People just aren't going to stand for e-book prices that approximate actual book prices. I'm surprised they stand for those that are only slightly lower. The first commentator on this article makes a good point: it is probably true that our intuitive sense of the relative cost of making an e-book, and therefore the justified price of one, is mistaken. I don't think it's very likely, though, that anyone is ever going to win consumers over with logic. People aren't going to start paying for online newspapers that they've never had to pay for before, and they're not going to stomach paying as much for an ephemeral digital file as they would for a physical book. Whether it is an instinctive sense of value, or simply that we have gotten used to paying nothing or very little for internet-gleaned entertainment, I don't see this attitude shifting any time soon or ever. Where does this leave publishers? Maybe it will drive technological advancements that will lower the cost of publishing and distributing an electronic book. Maybe they will just be stuck with low low profit margins. As someone who cares about the industry, I feel for them: the promise of this shiny new technology is marred by the fact that it won't lead to the more substantial profits that publishers and their authors need and deserve. As a reader though, I am unwilling to factor this sympathy in when calculating what price I will pay.

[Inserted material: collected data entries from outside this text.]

/-- An engine's halt is released (R456, R467): the first word after it matches no break unit. -/
def State.release (s : State) (g : Fin 96) : State :=
  if s.engines[g].st = .halted then
    let cause := s.engines[g].ctl.cause
    let s := s.updEngine g fun E =>
      { E with st := .awake, ctl := { E.ctl with pend := false, cause := 0, stepping := false, skipBreak := true } }
    let s := s.emitHalt g (s.onEngine g) (s.ctxOn g) cause true
    let s := match s.engines[g].cur with
      | some fid => s.emitSync g fid (s.ctxOn g)
      | none => s
    s.applyFreeze (fieldOf g)
  else s

/-- The supervisor's halt is released: HALT, then SYNC (R456, R467). -/
def State.releaseSup (s : State) : State :=
  if s.sup.halted then
    ((s.updSup fun u =>
      { u with halted := false, sram := [], ctl := { u.ctl with pend := false, cause := 0, stepping := false } }).emitSupHalt
      s.sup.ctl.cause true).emitSupSync
  else s

/-- Both cores of the supervisor halt (R457); WDS freezes where the option asks for it (R374, R463). -/
def State.haltSup (s : State) (cause : BitVec 5) : State :=
  let s := s.updSup fun u => { u with halted := true, ctl := { u.ctl with pend := false, cause := cause, stepping := false } }
  let s := s.emitSupHalt cause false
  if s.freezeHonoured && s.almanac.wds.freeze then
    s.updAlm fun A => { A with wds := { A.wds with frozen := true } }
  else s

/-- A halt is requested of an engine (R199, R455): it is taken at once where the engine stands at a boundary without an earlier event. -/
def State.requestHalt (s : State) (g : Fin 96) : State :=
  let s := if s.engines[g].resetHeld then s else s.wake g
  if !s.engines[g].resetHeld && s.haltable g then s.halt g 1
  else s.updEngine g fun E => { E with ctl := { E.ctl with pend := true, cause := 1 } }

/-- Whether run control refuses an engine: it is Stuck or retired (R455). -/
def Engine.refusesRun (E : Engine) : Bool := E.st == .stuck || E.st == .retired

/-- A run-control command on a target that the port may control: refused on a Stuck or retired engine with ERR (R453, R455). -/
def State.runCommand (s : State) (t : RunTarget) (h : State → State) : State :=
  s.viaDebug fun s =>
  if !s.mayControl t then s.debugRefused (ctlOffset t 0)
  else
    match t with
    | .engine g =>
      if s.engines[g].refusesRun then s.updCtl t fun c => { c with err := true }
      else h (s.updCtl t fun c => { c with err := false })
    | .sup => h (s.updCtl t fun c => { c with err := false })

/-- HALT (R455, R457). -/
def execHalt (t : RunTarget) (s : State) : Out :=
  .next (s.runCommand t fun s =>
    match t with
    | .engine g => if s.engines[g].st = .halted then s else s.requestHalt g
    | .sup => if s.sup.running ∧ !s.sup.halted then s.haltSup 1 else s)

/-- RUN (R456). -/
def execRun (t : RunTarget) (s : State) : Out :=
  .next (s.runCommand t fun s =>
    match t with
    | .engine g => s.release g
    | .sup => s.releaseSup)

/-- STEP (R456): one word, then a halt with CAUSE 2. -/
def execStep (t : RunTarget) (s : State) : Out :=
  .next (s.runCommand t fun s =>
    match t with
    | .engine g =>
      let s := if s.engines[g].st = .halted then s.release g else s.wake g
      s.updEngine g fun E => { E with ctl := { E.ctl with stepping := true, skipBreak := true } }
    | .sup => if s.sup.running then s.releaseSup.haltSup 2 else s)

/-! The register selector (R453, R454) -/

/-- The word that the selector names of the furrow on an engine; 0 for an unlisted code. -/
def selected (c : Ctx) (h : Sheaf) (k : Nat) : Word :=
  if k < 0x10 then
    match k with
    | 0x00 => c.a
    | 0x01 => c.x
    | 0x02 => c.y
    | 0x03 => c.sp
    | 0x04 => c.pc
    | 0x05 => c.psw
    | 0x06 => c.predImage
    | 0x07 => c.prog0
    | 0x08 => c.prog1
    | 0x09 => c.ldv
    | _ => 0
  else if k < 0x30 then (imageWords (c.segAt (BitVec.ofNat 3 ((k - 0x10) / 4))).image).getD ((k - 0x10) % 4) 0
  else if k < 0x40 then 0
  else if k < 0xC0 then ((h.v.toList.getD ((k - 0x40) / 16) (Vector.replicate 16 0)).toList).getD ((k - 0x40) % 16) 0
  else if k < 0xE0 then
    let a := h.acc.toList.getD ((k - 0xC0) / 2) 0
    if k % 2 = 0 then bits a 0 32 else bits a 32 32
  else
    match k with
    | 0xE0 => h.shst
    | 0xE1 => c.shsave
    | 0xF0 => c.excBase
    | _ => 0

/-- ERC_RDATA as read (R212, R454): of a Stuck engine its state as it stood; unpredictable of one that is neither halted nor Stuck. -/
def State.ercRead (s : State) (g : Fin 96) : Word × State :=
  let E := s.engines[g]
  if E.st = .halted then
    match E.cur with
    | some _ => (selected (s.ctxOn g) E.sheaf E.ctl.rsel.toNat, s)
    | none => s.fresh 32
  else if E.st = .stuck then
    match E.stood with
    | some x => (selected x.2 E.sheaf E.ctl.rsel.toNat, s)
    | none => s.fresh 32
  else s.fresh 32

/-- PSW as a debugger writes it: every defined field except LDP and LDD (R454). -/
def pswDebug (psw v : Word) : Word :=
  let m := 0x0007876F#32
  (psw &&& ~~~m) ||| (v &&& m)

/-- The selected register written: the context and Sheaf state after it; none where the write is refused (R109, R178, R454). -/
def writeSelected (F : Furrow) (h : Sheaf) (k : Nat) (v : Word) : Option (Ctx × Sheaf) :=
  let c := F.ctx
  let ctx (c : Ctx) : Option (Ctx × Sheaf) := some (c, h)
  let sh (x : Sheaf) : Option (Ctx × Sheaf) := some (c, { x with dirty := true })
  if k < 0x10 then
    match k with
    | 0x00 => ctx { c with a := v }
    | 0x01 => ctx { c with x := v }
    | 0x02 => ctx { c with y := v }
    | 0x03 => ctx { c with sp := v }
    | 0x04 => ctx { c with pc := v &&& 0xFFFFFFFC#32 }
    | 0x05 => ctx { c with psw := pswDebug c.psw v }
    | 0x06 => ctx (c.setPreds v)
    | 0x07 => ctx { c with prog0 := v }
    | 0x08 => ctx { c with prog1 := v }
    | 0x09 => ctx { c with ldv := v }
    | _ => none
  else if k < 0x30 then
    let i : Fin 8 := ⟨(k - 0x10) / 4 % 8, by omega⟩
    let w := insertBits c.seg[i].image ((k - 0x10) % 4 * 32) v
    if F.segOk w then ctx { c with seg := c.seg.set i (Seg.ofImage w) } else none
  else if k < 0x40 then none
  else if k < 0xC0 then
    let r : Fin 8 := ⟨(k - 0x40) / 16 % 8, by omega⟩
    sh { h with v := vupd h.v r fun l => l.setIfInBounds ((k - 0x40) % 16) v }
  else if k < 0xE0 then
    let i : Fin 16 := ⟨(k - 0xC0) / 2 % 16, by omega⟩
    sh { h with acc := vupd h.acc i fun a => insertBits a (if k % 2 = 0 then 0 else 32) v }
  else
    match k with
    | 0xE0 => sh { h with shst := shstWrite v }
    | 0xE1 => ctx { c with shsave := shsaveWrite v }
    | 0xF0 => ctx c
    | _ => none

/-- ERC_RDATA_WRITE (R454): the selected register of the halted engine's furrow; EXC_BASE loads its copies (R195). -/
def execErcRdataWrite (t : RunTarget) (v : Word) (s : State) : Out :=
  .next (s.viaDebug fun s =>
    let refuse (s : State) : State := s.updCtl t fun c => { c with err := true }
    if !s.mayControl t then s.debugRefused (ctlOffset t 0x14)
    else
      match t with
      | .sup => refuse s
      | .engine g =>
        let E := s.engines[g]
        if E.st ≠ .halted then refuse s
        else
          match E.cur.bind s.furrow? with
          | none => refuse s
          | some F =>
            let k := E.ctl.rsel.toNat
            match writeSelected F E.sheaf k v with
            | none => refuse s
            | some (c, h) =>
              let b := v &&& 0x003FFC0F#32
              if k = 0xF0 ∧ (s.tableFault g F b (8 :: (List.range 12).map (· + 16))).isSome then refuse s
              else
                let c := if k = 0xF0 then s.loadCopies g F b c else c
                let s := s.updFurrow F.id fun F => { F with ctx := c }
                let s := s.updEngine g fun E => { E with sheaf := h, ctl := { E.ctl with err := false } }
                s.debugWrote (some (fieldOf g)) g.val (nw k) v)

/-! The memory master (R461, R462) -/

def Debug.dmmSpace (d : Debug) : Nat := fieldN d.dmmCtl 0 2
def Debug.dmmField (d : Debug) : Fin 4 := ⟨fieldN d.dmmCtl 2 2 % 4, by omega⟩
def Debug.dmmMask (d : Debug) : BitVec 16 := bits d.dmmCtl 4 16
/-- Plot byte address, 16-byte aligned. -/
def Debug.dmmPlot (d : Debug) : Nat := fieldN d.dmmAddr 0 22 / 16 * 16

/-- AINC after a command (R461). -/
def Debug.dmmAdvance (d : Debug) : Debug :=
  if d.dmmCtl.getLsbD 20 then { d with dmmAddr := d.dmmAddr + (if d.dmmSpace = 1 then 1 else 16) } else d

/-- Outcome of a master command: its status bits, and the address after it. -/
def State.dmmDone (s : State) (corr uncorr refused : Bool) : State :=
  s.updDbg fun d => { d with dmmCorr := corr, dmmUncorr := uncorr, dmmRefused := refused }.dmmAdvance

/-- Data of a read. -/
def State.dmmPut (s : State) (l : List Word) : State :=
  s.updDbg fun d => { d with dmmData := Vector.ofFn fun i : Fin 5 => l.getD i.val 0 }

/-- Whether the master may not access a bank of Plot at all (R462). -/
def State.dmmClosed (s : State) (f : Fin 4) (b : Fin 32) : Bool :=
  s.fields[f].st == .off || s.fields[f].st == .resetting || s.fields[f].banks[b].st == .retired

/-- A read of one Plot word (R259, R462): with PEEK 0 the finding is reported as any reader's. -/
def State.dmmReadPlot (s : State) (f : Fin 4) (a : Nat) : State :=
  let e := s.eccAt f a
  let s := s.dmmPut (wordsAt (s.plotBytes f a 16) 0 4)
  let s := if s.dbg.peek then s else (s.noteRead f a 1).1
  s.dmmDone (e == some .corr) (e == some .uncorr || e == some .poison) false

/-- Vendor microword a of a microcode section (R434). -/
def vendorWord (l : List Byte) (a : Nat) : BitVec 144 := (le16 l (18 * a + 16) ++ le64 l (18 * a + 8) ++ le64 l (18 * a) : BitVec 144)

/-- A read of one control-store word (R461): customer words and the vendor image as they stand; a word of neither is a free value
(log 9, DESIGN CHOICE). -/
def State.dmmReadStore (s : State) (g : Fin 96) (a : Nat) : State :=
  let e := mapFind a s.engines[g].csErr
  let (w, s) : BitVec 144 × State :=
    match mapFind a (s.custOf g).words with
    | some w => (w, s)
    | none => if a < 7168 ∧ s.sup.vcode.isEmpty = false then (vendorWord s.sup.vcode a, s) else s.fresh 144
  let s := s.dmmPut [bits w 0 32, bits w 32 32, bits w 64 32, bits w 96 32, (bits w 128 16).setWidth 32]
  s.dmmDone (e == some .corr) (e == some .uncorr || e == some .poison) false

/-- First of the four words of supervisor SRAM that DMM_ADDR names (R461). -/
def Debug.dmmSram (d : Debug) : Nat := fieldN d.dmmAddr 0 19 / 16 * 4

Perhaps e-books will eventually become so easy to get and read that more people will read, period, and that increased volume will make up in some way for the low profit margins. I don't see why not. Any maybe eventually publishers will be able to save money by not printing and distributing/storing as many physical books. They're hardly going to abandon e-book technology, in any case, and I'm sure eventually readers and publishers will reach a sort of leveling off point on prices where neither feels utterly screwed by the system.

Saturday, February 21, 2009

Indeed

"But there is a wider, if less concrete threat to book publishing from the internet. Electronic communication has generally made life easier for writers and harder for readers. Text is simpler to produce on computers, easier to amend and spell-check, and a breeze to distribute.... Worse, the dizzying range of easily accessible material on the internet conspires with a lack of editorial guidance to make web reading a disjointed experience that works against the sustained concentration required for serious reading.

This privileging of the writer at the expense of the reader is borne out by statistics showing the annual output of new titles in the US soaring towards half a million. At the same time a recent survey revealed that one in four Americans didn’t read a single book last year. Books have become detached from meaningful readerships. Writing itself is the victim in this shift. If anyone can publish, and the number of critical readers is diminishing, is it any wonder that non-writers – pop stars, chefs, sports personalities – are increasingly dominating the bestseller lists?"

But hopefully "The roles of editor and publicist, people who can guide the potential reader through the cacophony of background noise to words they’ll want to read, will become ever more important."